I would like to remember those events through the story of one of my colleagues: Bun Chan Lyla.

“My name is Bun Chan Lyla, and I am 47 years old. I am born in Kampong Thom. I was about 12 when my family we left and went to Siem Reap. I remember that it was 1970, and the Khmer Rouge were fighting the Government troop of General Lon Lon. The war was all over the country at that time. I left for Siem Reap with my mother, one brother and two sisters. My father, who was a teacher, stayed in Kampong Thom. We lived in Kbal Speu, a village near Siem Reap that was under Vietnamese-Khmer Rouge control and with little fighting. We stayed there until 1973, when the situation worsened so much that we had to leave. We took a boat to Phnom Penh across the Tonlé Sap Lake with many other people. The lake is huge, and in the middle of it it is impossible to see the shores. At one point, just in the middle of it, we were spotted by two fighter planes that plunged towards us, shooting with their machine guns. I saw the water jumping up on the side of the boat. People were screaming, seeing that the fighters plunged a second time. We opened part of the boat\’s roof to show that we were refugees. I remember that my mother gave me a white cloth and told me to go on the roof and show it to the pilots, so I did. Fortunately, the plane left.

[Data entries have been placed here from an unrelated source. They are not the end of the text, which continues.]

-- ==== Sys2Proof/Machine/Ops.lean ====
section
/-! DEFINITION. The shared operations: negation of a word (R6), bit reversal (R71), one doubling of a
mantissa loop (R76, R91), the view of any register, and the writes of registers. The block takes no
exception (R130, R136), so there is no exception entry and no return from one. -/

namespace Sys2Proof.Machine

/-! ## Words -/

/-- `neg_N` (R6): invert the bits and add one. -/
def negWord {n : Nat} (v : BitVec n) : BitVec n := ~~~v + 1

/-- `bitrev(v, n)` (R71): bit `i` of the result is bit `n-1-i` of `v`, for `i < n`. Counting one bit more
moves the bits already reversed up by one and puts the new bit of `v` at the bottom. -/
def bitrev (v : Nat) : Nat → Nat
  | 0 => 0
  | n + 1 => 2 * bitrev v n + (v.testBit n).toNat

/-! ## The mantissa loop -/

/-- One doubling of a magnitude below 1: the bit it emits and the remainder (R76 lines 8 and 9, R79 lines
13 and 14, R91 lines 6 and 7). -/
def emitBit (a : ℚ) : Bool × ℚ := if 1 ≤ 2 * a then (true, 2 * a - 1) else (false, 2 * a)

/-- `n` doublings from loop index `i`: the remainder, and the emitted bits ORed into `m`, the first at
bit `i` (R76 lines 7 to 10, R91 lines 5 to 8). -/
def emitBits : (n i : Nat) → ℚ → Nat → ℚ × Nat
  | 0, _, a, m => (a, m)
  | n + 1, i, a, m => emitBits n (i + 1) (emitBit a).2 (m ||| ((emitBit a).1.toNat <<< i))

/-! ## Registers -/

/-- A register seen at the width of the port, zero-extended (R42). -/
def widen {w : Nat} (r : Reg w) : Reg 32 := { value := r.value.setWidth 32, written := r.written }

/-- The register under an input register's name (R21). -/
def State.input (s : State) : InReg → Reg 32
  | .coef i => s.coef[i]
  | .preoffIn j => s.preoffIn[j]
  | .postoffIn j => s.postoffIn[j]
  | .validIn => s.validIn
  | .modeIn => s.modeIn
  | .devid => s.devid
  | .opf => s.opf
  | .opv => s.opv
  | .opn => widen s.opn
  | .codeIn i => widen s.codeIn[i]

/-- The register under an output register's name (R22). -/
def State.output (s : State) : OutReg → Reg 32
  | .res => s.res
  | .cscCoeff i => s.cscCoeff[i]
  | .cscPreoff j => s.cscPreoff[j]
  | .cscPostoff j => s.cscPostoff[j]
  | .cscMode => s.cscMode
  | .validOut => s.validOut

/-- The register under any name (R21, R22, R24). -/
def State.reg (s : State) : RegName → Reg 32
  | .inp r => s.input r
  | .cmd => widen s.cmd
  | .out r => s.output r

/-- The host stores a value, of the register's width, in an input register (R43). -/
def State.writeInput (s : State) (r : InReg) (v : Nat) : State :=
  match r with
  | .coef i => { s with coef := s.coef.set i (Reg.ofWrite (BitVec.ofNat 32 v)) }
  | .preoffIn j => { s with preoffIn := s.preoffIn.set j (Reg.ofWrite (BitVec.ofNat 32 v)) }
  | .postoffIn j => { s with postoffIn := s.postoffIn.set j (Reg.ofWrite (BitVec.ofNat 32 v)) }
  | .validIn => { s with validIn := Reg.ofWrite (BitVec.ofNat 32 v) }
  | .modeIn => { s with modeIn := Reg.ofWrite (BitVec.ofNat 32 v) }
  | .devid => { s with devid := Reg.ofWrite (BitVec.ofNat 32 v) }
  | .opf => { s with opf := Reg.ofWrite (BitVec.ofNat 32 v) }
  | .opv => { s with opv := Reg.ofWrite (BitVec.ofNat 32 v) }
  | .opn => { s with opn := Reg.ofWrite (BitVec.ofNat 5 v) }
  | .codeIn i => { s with codeIn := s.codeIn.set i (Reg.ofWrite (BitVec.ofNat 16 v)) }

/-- `CMD` takes the word written to it, so that a host read of it returns that word (R24). -/
def State.latchCommand (s : State) (w : CommandWord) : State := { s with cmd := Reg.ofWrite w }

/-- `RES <- v`. -/
def State.setRes (s : State) (v : Word) : State := { s with res := Reg.ofWrite v }

/-- `CSC_COEFF[j] <- r[j]` for every `j`, whole words (R105). -/
def State.setCoeffWords (s : State) (r : Vector Word 6) : State :=
  { s with cscCoeff := Vector.ofFn fun j => Reg.ofWrite r[j] }

/-- `CSC_PREOFF[j]` and `CSC_POSTOFF[j]` for every `j`, whole words (R113). -/
def State.setOffsetWords (s : State) (pre post : Vector Word 3) : State :=
  { s with
    cscPreoff := Vector.ofFn fun j => Reg.ofWrite pre[j]
    cscPostoff := Vector.ofFn fun j => Reg.ofWrite post[j] }

/-- `CSC_MODE <- v`. -/
def State.setModeWord (s : State) (v : Word) : State := { s with cscMode := Reg.ofWrite v }

/-- `VALID_OUT <- v`. -/
def State.setValidOut (s : State) (v : Word) : State := { s with validOut := Reg.ofWrite v }

end Sys2Proof.Machine
end

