/-- Settles O19: the reads decide the list of writes, and the list decides the values written. -/
theorem commandDependsOnItsReadsOnly : Obligations.CommandDependsOnItsReadsOnly := by
  intro i s s' t h hin htable
  have ha : AgreeOnReads i s s' := ⟨hin, htable⟩
  obtain ⟨ws, hws, rfl⟩ := exec_next_writes h
  refine ⟨s'.applyAll ws, hws.run s' ha, ha.commandWrites_eq, fun r hr => ?_⟩
  rw [hws.regs] at hr
  obtain ⟨x, hx⟩ := State.applyAll_output_of_mem hr
  rw [hx s', hx s]

theorem exec_latchCommand_cmd {w : CommandWord} (h : exec i (s.latchCommand w) = .next t) :
    t.cmd = Reg.ofWrite w := by
  obtain ⟨-, -, -, hcmd, -⟩ := commandFrame i _ t h
  rw [hcmd, State.latchCommand_cmd]

/-- Settles O5: no command writes `CMD`, and a read of a written register answers its value. -/
theorem commandRegisterReadsBack : Obligations.CommandRegisterReadsBack := by
  refine ⟨fun s t w rest h ht => ?_, fun s w rest h hcmd => ?_⟩
  · rw [step_of_command h] at ht
    exact exec_latchCommand_cmd ht
  · refine ⟨(s.withPending rest).answerRead .cmd, step_of_pending h, ?_⟩
    have hreg : (s.withPending rest).reg .cmd = widen (Reg.ofWrite w) := congrArg widen hcmd
    rw [State.answerRead, hreg]
    exact ⟨rfl, rfl⟩

end Sys2Proof.Machine
end

section
/-! PROOF. The invariant of the output registers. Its values, and that each group is written as a whole, every
single legal write keeps; that offset words and a mode word stand only beside a block (R118) follows from the frame
of the command, by which groups it writes together. -/

namespace Sys2Proof.Machine

variable {s t : State} {i : Instr}

theorem allOrNone_append {m n w : Nat} {b : Bool} {x : Vector (Reg w) m} {y : Vector (Reg w) n}
    (hx : ∀ j : Fin m, x[j].written = b) (hy : ∀ j : Fin n, y[j].written = b) :
    allOrNone (x ++ y) := by
  have h (j : Fin (m + n)) : (x ++ y)[j].written = b := by
    simp only [Fin.getElem_fin, Vector.getElem_append]
    split
    next hj => exact hx ⟨j, hj⟩
    next hj => exact hy ⟨j - m, by omega⟩
  exact fun j k => (h j).trans (h k).symm

/-- The invariant speaks of the output registers alone. -/
theorem OutputsLegal.congr (h : ∀ r : OutReg, t.output r = s.output r) (hs : OutputsLegal s) :
    OutputsLegal t := by
  have hcoeff : t.cscCoeff = s.cscCoeff := Vector.ext fun k hk => h (.cscCoeff ⟨k, hk⟩)
  have hpre : t.cscPreoff = s.cscPreoff := Vector.ext fun k hk => h (.cscPreoff ⟨k, hk⟩)
  have hpost : t.cscPostoff = s.cscPostoff := Vector.ext fun k hk => h (.cscPostoff ⟨k, hk⟩)
  have hmode : t.cscMode = s.cscMode := h .cscMode
  have hres : t.res = s.res := h .res
  have hvalid : t.validOut = s.validOut := h .validOut
  simpa only [OutputsLegal, OutputFieldsLegal, CoeffLayoutLegal, BlockWhole, hcoeff, hpre, hpost,
    hmode, hres, hvalid] using hs

/-- With every output register unwritten there is nothing to ask (R33). -/
theorem outputsLegal_of_unwritten (h : ∀ r : OutReg, (s.output r).written = false) :
    OutputsLegal s := by
  have hno (r : OutReg) {P : Prop} : (s.output r).written = true → P := by simp [h r]
  refine ⟨⟨fun j => ⟨hno (.cscPreoff j), hno (.cscPostoff j)⟩, hno .cscMode, hno .res⟩, ?_, ?_, ?_,
    hno (.cscPreoff 0), hno .cscMode⟩
  · exact fun ⟨k, hk⟩ => hno (.cscCoeff k) hk
  · exact fun k l => (h (.cscCoeff k)).trans (h (.cscCoeff l)).symm
  · exact allOrNone_append (fun j => h (.cscPreoff j)) fun j => h (.cscPostoff j)

/-- The part of the invariant that every single legal write keeps: the values, and that each group is written as a
whole. -/
structure GroupsLegal (s : State) : Prop where
  fields : OutputFieldsLegal s
  layout : CoeffLayoutLegal s
  coeff : allOrNone s.cscCoeff
  offsets : allOrNone (s.cscPreoff ++ s.cscPostoff)

/-- The rest of the invariant: the register stands only beside coefficient words and a validity echo (R118). -/
def BesideBlock (r : OutReg) (s : State) : Prop :=
  (s.output r).written = true →
    (s.output (.cscCoeff 0)).written = true ∧ (s.output .validOut).written = true

theorem outputsLegal_iff :
    OutputsLegal s ↔ GroupsLegal s ∧ BesideBlock (.cscPreoff 0) s ∧ BesideBlock .cscMode s := by
  constructor
  · rintro ⟨hf, hl, hc, ho, hp, hm⟩
    exact ⟨⟨hf, hl, hc, ho⟩, hp, hm⟩
  · rintro ⟨⟨hf, hl, hc, ho⟩, hp, hm⟩
    exact ⟨hf, hl, hc, ho, hp, hm⟩

theorem OutputWrite.Legal.groupsLegal {w : OutputWrite} (hw : w.Legal) (hs : GroupsLegal s) :
    GroupsLegal (w.apply s) := by
  obtain ⟨⟨hoff, hmode, hres⟩, hl, hc, ho⟩ := hs
  cases w with
  | res x => exact ⟨⟨hoff, hmode, fun _ => hw⟩, hl, hc, ho⟩
  | coeff r =>
    refine ⟨⟨hoff, hmode, hres⟩, fun _ => ?_, fun j k => ?_, ho⟩
    · simpa [apply, Legal, LayoutHalfZero] using hw
    · simp [apply]
  | offsets p q =>
    refine ⟨⟨fun j => ?_, hmode, hres⟩, hl, hc, allOrNone_append (b := true) ?_ ?_⟩
    · simpa [apply] using hw j
    · simp [apply]
    · simp [apply]
  | mode x => exact ⟨⟨hoff, fun _ => hw, hres⟩, hl, hc, ho⟩
  | echo x => exact ⟨⟨hoff, hmode, hres⟩, hl, hc, ho⟩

It took us three days to reach Phnom Penh. During the night, we had to sleep on the lake shores in hidden places, and we were all very afraid. Me and my family when we arrived in Phnom Penh, we had nothing: no money and only the clothes we were wearing. A relative who had a good position in the administration hosted us for some time. I remember that we had only one set of clothes and looked really as impoverished people look. It wasn\’t easy to get work in Phnom Penh. Thousands of refugees arrived every day in the town. After some time, another uncle offered us one room in his house for the five of us. We stayed there for about one year. I had a job, waking up very early every morning I was selling bread (French baguettes) in the streets of our neighbourhood, shouting “Nom pan! Nom pan!” (Bread! Bread!). When the bread was sold, I went to school. My sisters were also selling some food so that we were able to buy food for ourselves.

Then April 1975 arrived. At that time, Phnom Penh was full of refugees from all over the country. The Khmer Rouge had surrounded the town and mined the main rivers. The town fell, and they came in on the 17th of April. In the following two-three days, they immediately started the evacuation of the town. They went around the streets with microphones saying that American planes could bomb the town at any moment and that everybody had to leave. Who delayed the departure or tried to hide were shot. Together with my relatives, we left Phnom Penh on the 21st. We were in large groups of people that the Khmer Rouge made walk south to Kampong Speu. I saw many bodies on the side of the road: military, Khmer Rouge, civilian, many many bodies. There were also burning houses, and shootings could always be heard. I remember sick and injured people pushed onto their hospital beds and forced to walk with us. I saw the corpse of a woman lying in the grass a few meters from me with her baby, trying to get milk from the breast.

We could not help. We could not help anyone. If we did, we would have been killed on the spot. Now and then, we could stop and rest, but never too long as other groups were pushing behind us and the Khmer Rouge were shouting at us and ordered at gunpoint to move on. We were ten people in my family and relatives when we left Phnom Penh and only four when we arrived”.